Mycobacterium tuberculosis (Mtb) currently infects billions of people; many of whom are latently infection and at risk for reactivation. Mycobacterium bovis Bacille Calmette-Guerin (BCG) while approved as a vaccine, is unable to prevent reactivation of LTBI. Subunit vaccines boosting BCG or given alone are being tested for efficacy in LTBI models. Alpha-crystallin (Acr, HspX), is a latency associated protein and subunit vaccine candidate. In this report, three HspX formulas (native and two recombinant variants) were used as vaccines in the guinea pig model of tuberculosis; none were protective during challenge with WT Mtb.
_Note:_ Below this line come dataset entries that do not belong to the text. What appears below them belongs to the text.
-- ==== Sys2Proof/Machine/Sync.lean ====
section
/-! DEFINITION. Locks (R268 to R273), block and cluster barriers (R275, R276), TRYW (R277), the expiry of hints (R69, R70),
deadline inheritance (R41, R272), and atomics and lock operations performed at their sites (R234, R259 to R261). -/

namespace Sys2Proof.Machine

/-! ### LOCK (R269 to R271) -/

/-- The tag checks of a lane of a lock operation: va's pair at device scope (FMT), and the hint of LKR and LKW, which raises ILLEGAL with
any other tag (R269, R273). -/
def lockTags (s : State) (c : Ctx) (op sc : Nat) (va vb : BitVec 6) (l : Nat) : Option Trap :=
  match (if sc = 2 then atomPair c va va (if op < 2 || op = 4 then some vb else none) l else none) with
  | some t => some t
  | none => if op < 2 && !(c.t vb l = tU32 || c.t vb l = tRAW) then some s.illTrap else none

/-- A lock operation: LKR 0, LKW 1, ULR 2, ULW 3, LKINIT 4. The lanes of LKR and LKW are suspended until their answers. -/
def lockWord (op : Nat) (st sc : BitVec 2) (vd va vb : BitVec 6) (s : State) : Host.Outcome State Fault Refusal :=
  let n := sc.toNat
  issueWord { cls := 5, stall := st, sideEff := true,
              regsOk := fun _ => n ≤ 2 && (n ≤ 1 || evenV va) && vd.toNat ≤ 11 && (2 ≤ op || vd ≠ 0),
              reads := vRefs (n = 2) va ++ (if op < 2 || op = 4 then [.v vb.toNat] else []),
              writes := if vd = 0 then [] else [.k vd.toNat] }
    (fun c s =>
      match firstLane c.m fun l => (match lockTags s c op n va vb l with
          | some t => some t
          | none => match s.atomLoc c.x n 8 (c.atomAddr va n l) false true with | .error t => some t | .ok _ => none) with
      | .error t => .trap t
      | .ok _ =>
        let as := (lanesOf c.m).filterMap fun l =>
          match s.atomLoc c.x n 8 (c.atomAddr va n l) false true with
          | .ok loc => some (mkAcc c.y l loc (c.atomAddr va n l) 8 false (natLe 4 (c.v vb l).toNat) [])
          | .error _ => none
        let space := (as.head?.map fun a => atomSpace n a.loc).getD n
        if s.held c.y (accOf .atom space (2 ≤ op) as) then .hold
        else
          let s1 := s.addPend { c with hdr := 0x7FFF, nvl := 0 } { Pend.blank .lockop with
            code := op, mask := c.m, accs := as, scope := n, space := space, kd := if vd = 0 then none else some vd.toNat
            clause := some (c.hdr, c.nvl) }
          if op < 2 then
            .done (s1.modGang c.b c.g fun y => y.mapLanes c.m fun l k =>
              { k with wait := .lock (((as.find? fun a => a.lane = l).map (·.loc)).getD (.loc c.b 0)) (op = 1) vd.toNat,
                       hint := some (c.v vb l).toNat }) false
          else .done s1 true) s
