-- ==== Sys2Proof/Machine/Admit.lean ====
section
/-! DEFINITION. Presentation and admission (R24 to R26, R31 to R39, R396): the six kinds of entry, split launches, and the words of
SIGNAL and WAITV. -/

namespace Sys2Proof.Machine

/-! ### The fields of an entry (R24, R25) -/

def enKind (bs : List Byte) : Nat := dfield bs 0 1
def enPolicy (bs : List Byte) : Nat := dfield bs 1 1
def enTarget (bs : List Byte) : DWord := BitVec.ofNat 64 (dfield bs 8 8)
def enDeadline (bs : List Byte) : Nat := dfield bs 0x10 5
/-- The budget of a class. -/
def enBudget (bs : List Byte) (c : Nat) : Nat := dfield bs (0x18 + 4 * c) 4
def enArg0 (bs : List Byte) : Nat := dfield bs 0x24 4
def enDone (bs : List Byte) : DWord := BitVec.ofNat 64 (dfield bs 0x28 8)
def enArg1 (bs : List Byte) : DWord := BitVec.ofNat 64 (dfield bs 0x30 8)

/-- What the kinds other than LAUNCH and NODE leave zero. -/
def enPlain (bs : List Byte) : Bool := enPolicy bs = 0 && dfield bs 0x10 20 = 0

/-- The word of a SIGNAL or WAITV (R25): its form, alignment, and the bounds of a tun word. -/
def State.wordBad (s : State) (ctx : Nat) (a : DWord) (size : Nat) : Bool :=
  match uform a with
  | some .main => a.toNat % size ≠ 0
  | some .tun => a.toNat % size ≠ 0 || s.tsize ctx < uoff a + size
  | _ => true

/-- Bytes of the word of a SIGNAL, and of a WAITV. -/
def signalSize (arg0 : Nat) : Nat := if nbits arg0 0 0 = 1 then 8 else 4
def waitvSize (arg0 : Nat) : Nat := if nbits arg0 3 3 = 1 then 8 else 4

/-- An entry that R24, R25 or R360 rejects, but for its record. -/
def State.entryBad (s : State) (ctx : Nat) (bs : List Byte) : Bool :=
  dfield bs 2 2 ≠ 0 || dfield bs 0x38 8 ≠ 0 || 3 < enPolicy bs || dfield bs 0x15 3 ≠ 0 || (s.doneBad ctx (enDone bs)).isSome
    || (match enKind bs with
      | 0 | 3 => !enPlain bs || enTarget bs ≠ 0 || enArg0 bs ≠ 0 || enArg1 bs ≠ 0
      | 1 => enArg0 bs ≠ 0 || enArg1 bs ≠ 0 || vaBad (enTarget bs) 256
      | 2 => nbits (enArg0 bs) 31 16 = 0 || enArg1 bs ≠ 0 || vaBad (enTarget bs) 256
      | 4 => !enPlain bs || 1 < enArg0 bs || s.wordBad ctx (enTarget bs) (signalSize (enArg0 bs))
      | 5 => !enPlain bs || 15 < enArg0 bs || 3 < nbits (enArg0 bs) 2 0 || s.wordBad ctx (enTarget bs) (waitvSize (enArg0 bs))
      | _ => true)

/-! ### Presentation (R33, R35) -/

/-- A queue and its next entry, where one may be presented: HOLD is clear, the queue is mapped, not faulted, held by no WAITV, and its
last entry is decided; its context is not struck; the writes of STATUS and of the read index can take their pin. In one cycle a queue
presents one entry, and queues present in ascending slot order (R33, R35). -/
def State.present (s : State) (d : Die) (q : Nat) : Option (Queue × List Byte) :=
  match s.queue? d q with
  | none => none
  | some x =>
    if s.fe[d].hold || x.fault || x.waiting.isSome || s.undecided x.ctx x.tab || s.pinFull x.space
        || s.discards.any (fun c => c.1 = x.ctx) || s.fe[d].shown.any (fun p => q ≤ p) then none
    else x.fetched.head?.map fun bs => (x, bs)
However, recombinant HspX was protective in animals challenged with a strain of Mtb lacking hspX (X4-19), indicating protection was driven by molecules co-purifying with HspX or an adjuvant effect of recombinant HspX in this system. Mtb X4-19 was significantly less virulent than WT Mtb. Quantitative PCR and whole genome sequencing identified several genes (Rv2030c-Rv2032, Rv1062, Rv1771, Rv1907, and Rv3479) with altered expression that may contribute to loss of virulence. Physiological differences required for the establishment of Mtb infection in different hosts may affect the potential of subunit vaccines to elicit protection, supporting the need for rigorous biochemical and modeling analyses when developing tuberculosis vaccines.